Every line below between the one holding "rw [Package.mem_unsettle]" and the one holding "theorem Package.wf_fresh : Package.fresh.mem.wf", inclusive, should be copied exactly, and no other line.

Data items
▬▬▬

-- ==== Sys2Proof/Laws/Writes.lean ====
section
/-! SUPPORT. The writes to home memory: what each leaves in M and in the unstable sets, and that M keeps its canonical form; what an acquire leaves. -/

namespace Sys2Proof.Machine

theorem Package.mem_foldl_onCore (cs : List Nat) (p : Package) : (cs.foldl (fun p c => p.onCore c id) p).mem = p.mem := by
  induction cs generalizing p with
  | nil => rfl
  | cons c t ih => rw [List.foldl_cons, ih]; rfl

theorem Package.mem_unsettle (p : Package) (spare ws : List Nat) : (p.unsettle spare ws).mem = p.mem :=
  Package.mem_foldl_onCore spare (p.dropRows ws)

theorem Package.mem_writeM (p : Package) (spare : List Nat) (ws : List (Nat × Byte)) :
    (p.writeM spare ws).mem = p.mem.write ws := Package.mem_unsettle _ _ _

theorem Package.mem_writeQuiet (p : Package) (ws : List (Nat × Byte)) : (p.writeQuiet ws).mem = p.mem.write ws := rfl

/-- One new version joins the word's set and no other's. -/
theorem Core.versions_cons (w : Nat × MemWord) (ws : List (Nat × MemWord)) (k : Core) :
    k.versions true (w :: ws)
      = ({ k with unstable := tset k.unstable w.1 ((tget? k.unstable w.1).getD [] ++ [w.2]) } : Core).versions true ws := by
  simp only [Core.versions, List.foldl_cons]
  cases tget? k.unstable w.1 <;> rfl

/-- A version that stands in an unstable set stays there when others are added. -/
theorem Core.unstable_versions_mono (ws : List (Nat × MemWord)) (k : Core) (a : Nat) (v : MemWord)
    (h : v ∈ (tget? k.unstable a).getD []) : v ∈ (tget? (k.versions true ws).unstable a).getD [] := by
  induction ws generalizing k with
  | nil => exact h
  | cons w ws ih =>
    rw [Core.versions_cons]
    refine ih _ ?_
    by_cases e : a = w.1
    · subst e; simp [h]
    · simpa [e] using h

/-- Every word that M takes a new version of is unstable afterwards, with that version among its values (R214). -/
theorem Core.unstable_versions {ws : List (Nat × MemWord)} {w : Nat × MemWord} (h : w ∈ ws) (k : Core) :
    w.2 ∈ (tget? (k.versions true ws).unstable w.1).getD [] := by
  induction ws generalizing k with
  | nil => cases h
  | cons x ws ih =>
    rw [Core.versions_cons]
    rcases List.mem_cons.1 h with rfl | h
    · exact Core.unstable_versions_mono _ _ _ _ (by simp)
    · exact ih h _

theorem Package.mem_acquire (p : Package) (c : Nat) (ws : List Nat) : (p.acquire c ws).mem = p.mem := rfl

theorem Package.wf_writeM {p : Package} (spare : List Nat) (ws : List (Nat × Byte)) (h : p.mem.wf = true) :
    (p.writeM spare ws).mem.wf = true := by rw [Package.mem_writeM]; exact Memory.wf_write ws h

theorem Package.wf_writeQuiet {p : Package} (ws : List (Nat × Byte)) (h : p.mem.wf = true) :
    (p.writeQuiet ws).mem.wf = true := by rw [Package.mem_writeQuiet]; exact Memory.wf_write ws h

theorem Package.wf_writeLine {p : Package} (spare : List Nat) (l : LineWrite) (h : p.mem.wf = true) :
    (p.writeLine spare l).mem.wf = true := by
  unfold Package.writeLine
  rw [Package.mem_unsettle]
  exact Memory.wf_foldl _ (fun _ _ hm => Memory.wf_setBad _ _ hm) _ (Memory.wf_write _ h)

/-- A quiet write changes no byte that it does not name. -/
theorem Package.byte_writeQuiet_other (p : Package) (ws : List (Nat × Byte)) (a : Nat) (h : ∀ w ∈ ws, a ≠ w.1) :
    (p.writeQuiet ws).mem.byte a = p.mem.byte a := by
  rw [Package.mem_writeQuiet]; exact Memory.byte_write_other ws p.mem a h

/-- Memory at reset is in its canonical form. -/
theorem Package.wf_fresh : Package.fresh.mem.wf = true := by decide

end Sys2Proof.Machine
end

▬▬▬

TASK RESPONSE:
  rw [Package.mem_unsettle]
  exact Memory.wf_foldl _ (fun _ _ hm => Memory.wf_setBad _ _ hm) _ (Memory.wf_write _ h)

/-- A quiet write changes no byte that it does not name. -/
theorem Package.byte_writeQuiet_other (p : Package) (ws : List (Nat × Byte)) (a : Nat) (h : ∀ w ∈ ws, a ≠ w.1) :
    (p.writeQuiet ws).mem.byte a = p.mem.byte a := by
  rw [Package.mem_writeQuiet]; exact Memory.byte_write_other ws p.mem a h

/-- Memory at reset is in its canonical form. -/
theorem Package.wf_fresh : Package.fresh.mem.wf = true := by decide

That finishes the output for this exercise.